Невероятное свершилось. И это первым понял Шарик. Он беспокойно заерзал на сиденье, оглянулся и стал настойчиво рваться к двери.

– Пусти его, – решил Вася. – Ему, видно, не терпится…

– В самом деле, пусть бегает по кораблю, ведет разведку. А мы пока разберемся с управлением.

Они включали и выключали другие тумблеры и рукоятки, и машина то вздрагивала, пытаясь сдвинуться с места, то удивительно передергивалась, и все в ней приходило в движение, она даже едва заметно приподнималась над полом.

Сомнений не было: машина оказалась чрезвычайно умной, чуткой, универсальной – словом, такой, какой она и должна была быть для того, чтобы неизвестные космонавты взяли ее на корабль.

Положение складывалось прямо-таки невероятное. Но оно как-то мало волновало ребят, у которых после пережитых минут волнения наступила реакция – их охватило легкомысленное, возбужденное настроение, и они чересчур смело пытались овладеть этой техникой прошлого, которую, в сущности, как это ни странно, можно назвать техникой будущего.

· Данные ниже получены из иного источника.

-- ==== Sys2Proof/Machine/Operators.lean ====
section
/-! DEFINITION. Stream operators (spec/15): descriptors and their checks, delivery and sharing, the seven operations, and
the end of a descriptor. -/
namespace Sys2Proof.Machine

/-- NI of OP unit `n`. -/
def opNi (n : Nat) : Nat := 32 + n

/-- A counter of unit `n` (0x2C20 + n) plus `k`. -/
def Dev.countOp (n sub k : Nat) (d : Dev) : Dev :=
  let w := if sub = 4 then 64 else 32
  d.upOp n fun x => { x with counts := x.counts.modify 0 sub fun v => satAdd w v k }

/-! Descriptors (R417 to R419). A descriptor's fields by their offsets. -/

/-- OPER. -/
def dOper (b : Bytes) : Nat := b.le 0 1

/-- IFMT. -/
def dIfmt (b : Bytes) : Nat := b.le 1 1

/-- OFMT. -/
def dOfmt (b : Bytes) : Nat := b.le 2 1

/-- CPLX as a factor: 1 or 2 values per sample. -/
def dVals (b : Bytes) : Nat := 1 + b.le 3 1 % 2

/-- SAT. -/
def dSat (b : Bytes) : Bool := bitOf (b.le 3 1) 1

/-- COUNT. -/
def dCount (b : Bytes) : Nat := b.le 4 4

/-- BATCH. -/
def dBatch (b : Bytes) : Nat := b.le 8 4

/-- SCALE. -/
def dScale (b : Bytes) : Nat := b.le 12 4

/-- SRC. -/
def dSrc (b : Bytes) : Nat := b.le 16 8

/-- DST. -/
def dDst (b : Bytes) : Nat := b.le 24 8

/-- Bytes of `n` values of a format (R418). -/
def fmtBytes (f n : Nat) : Nat :=
  if f = 1 then n else if f = 3 then (3 * n + 1) / 2 else if f = 5 ∨ f = 7 then 4 * n else if f = 0 then 0 else 2 * n

/-- Input record bytes (R419). -/
def dInBytes (b : Bytes) : Nat := if dOper b = 7 then dCount b else fmtBytes (dIfmt b) (dCount b * dVals b)

/-- Points of an FFT. -/
def dPoints (b : Bytes) : Nat := 2 ^ b.le 48 1

/-- Decimation factor; 1 for a FIR. -/
def dDecim (b : Bytes) : Nat := if dOper b = 3 then b.le 60 2 else 1

/-- Output values per record. -/
def dOutVals (b : Bytes) : Nat :=
  if dOper b = 1 then dPoints b * (if b.le 51 1 = 0 then 2 else 1)
  else if dOper b = 3 then ceilDiv (dCount b) (dDecim b) * dVals b
  else dCount b * dVals b

/-- Output record bytes. -/
def dOutBytes (b : Bytes) : Nat :=
  if dOper b = 5 then 32 * b.le 88 4 else if dOper b = 7 then 0 else fmtBytes (dOfmt b) (dOutVals b)

/-- Output records. -/
def dOutRecs (b : Bytes) : Nat := if dOper b = 4 ∨ dOper b = 5 then 1 else dBatch b

/-- Stride of the input records. -/
def dInStride (b : Bytes) : Nat := if b.le 32 4 = 0 then dInBytes b else b.le 32 4

/-- Stride of the output records. -/
def dOutStride (b : Bytes) : Nat := if b.le 36 4 = 0 then dOutBytes b else b.le 36 4

/-- Bytes of the whole input span. -/
def dInSpan (b : Bytes) : Nat := (dBatch b - 1) * dInStride b + dInBytes b

/-- Bytes of the whole output span. -/
def dOutSpan (b : Bytes) : Nat := (dOutRecs b - 1) * dOutStride b + dOutBytes b

/-- The table of a descriptor: address and bytes; none where it has none (R420, R421). -/
def dTable (b : Bytes) : Option (Nat × Nat) :=
  if dOper b = 1 then (if b.le 50 1 = 3 then some (b.le 52 8, 4 * dPoints b) else none)
  else if dOper b = 2 ∨ dOper b = 3 then
    (if b.le 52 8 = 0 then none else some (b.le 52 8, 4 * b.le 48 2 * (if b.le 50 1 = 1 then 2 else 1)))
  else none

/-- The DETAIL of a descriptor field. -/
def dField (o : Nat) : Nat := 32 + o

/-- The checks of the common fields: the offset of the first that fails (R417 to R419). -/
def commonFault (b : Bytes) : Option Nat :=
  let op := dOper b
  let n := dCount b * dVals b
  let s := b.le 32 4
  let t := b.le 36 4
  if op = 0 ∨ 7 < op then some 0
  else if (if op = 7 then dIfmt b ≠ 0 else dIfmt b = 0 ∨ 7 < dIfmt b) then some 1
  else if (if op = 5 ∨ op = 7 then dOfmt b ≠ 0 else dOfmt b = 0 ∨ 7 < dOfmt b) then some 2
  else if 4 ≤ b.le 3 1 ∨ (op = 7 ∧ b.le 3 1 ≠ 0) then some 3
  else if dCount b = 0 ∨ (op = 1 ∧ dPoints b < dCount b) ∨ (op = 4 ∧ 65536 < n) ∨ (dIfmt b = 3 ∧ n % 2 = 1) then some 4
  else if dBatch b = 0 ∨ 65536 < dBatch b then some 8
  else if op = 7 ∧ dScale b ≠ 0 then some 12
  else if op = 7 ∧ dDst b ≠ 0 then some 24
  else if s ≠ 0 ∧ s < dInBytes b then some 32
  else if (t ≠ 0 ∧ t < dOutBytes b) ∨ (op = 7 ∧ t ≠ 0) then some 36
  else if anySet b 40 48 then some 40
  else none

/-- The checks of the parameters of an operation: the offset of the first that fails (R420 to R425). -/
def paramFault (b : Bytes) : Option Nat :=
  let op := dOper b
  if op = 1 then
    if b.le 48 1 < 6 ∨ 16 < b.le 48 1 ∨ (dVals b = 2 ∧ 15 < b.le 48 1) then some 48
    else if 1 < b.le 49 1 then some 49
    else if 3 < b.le 50 1 then some 50
    else if 2 < b.le 51 1 then some 51
    else if b.le 50 1 ≠ 3 ∧ b.le 52 8 ≠ 0 then some 52
    else if anySet b 60 96 then some 60
    else none
  else if op = 2 ∨ op = 3 then
    if b.le 48 2 = 0 ∨ 256 < b.le 48 2 then some 48
    else if 1 < b.le 50 1 ∨ (b.le 50 1 = 1 ∧ dVals b = 1) then some 50
    else if b.le 51 1 ≠ 0 then some 51
    else if (if op = 2 then b.le 60 2 ≠ 0 else b.le 60 2 < 2 ∨ 4096 < b.le 60 2) then some 60
    else if anySet b 62 96 then some 62
    else none
  else if op = 4 then (if 3 < b.le 48 1 then some 48 else if anySet b 49 96 then some 49 else none)
  else if op = 5 then
    let trig := b.le 57 1
    if (fmt32.unpack 0).le (fmt32.unpack (b.le 52 4)) = false then some 52
    else if 2 < b.le 56 1 then some 56
    else if 7 < trig ∨ (bitOf trig 2 = true ∧ bitOf trig 1 = false) then some 57
    else if (if bitOf trig 2 then b.le 58 1 = 0 ∨ 0x0D < b.le 58 1 else b.le 58 1 ≠ 0) then some 58
    else if b.le 59 1 ≠ 0 then some 59
    else if b.le 67 1 ≠ 0 then some 64
    else if 1000000000 ≤ b.le 74 4 then some 74
    else if b.le 80 2 = 0 then some 80
    else if b.le 82 2 = 0 then some 82
    else if (b.le 88 4 = 0) ≠ (dDst b = 0) then some 88
    else if anySet b 92 96 then some 92
    else none
  else if op = 6 then (if anySet b 52 96 then some 52 else none)
  else (if 1 < b.le 48 1 then some 48 else if anySet b 49 96 then some 49 else none)

/-- Whether a CONVERT works in place as R425 allows. -/
def inPlace (b : Bytes) : Bool :=
  dOper b == 6 && dDst b == dSrc b && dOutStride b == dInStride b && decide (fmtBytes (dOfmt b) 2 ≤ fmtBytes (dIfmt b) 2)

/-- The offset of the first descriptor field that fails (R419). -/
def descFault (b : Bytes) : Option Nat :=
  match commonFault b with
  | some o => some o
  | none =>
    match paramFault b with
    | some o => some o
    | none =>
      if 0 < dOutSpan b ∧ overlaps (dSrc b) (dInSpan b) (dDst b) (dOutSpan b) = true ∧ inPlace b = false then some 24 else none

Шарик ворвался в приоткрытые дверцы машины и, перепрыгнув через колени Голубева, прижался к Юре. Шарик вздрагивал, тяжело дышал и боязливо смотрел в сторону одной из открытых дверей.

– Ты что, собака? – участливо спросил Юрий.

Шарик попытался лизнуть хозяина в лицо, потом коротко тявкнул и потянулся в сторону двери. Казалось, он приглашал Юрия побывать там, где только что был сам.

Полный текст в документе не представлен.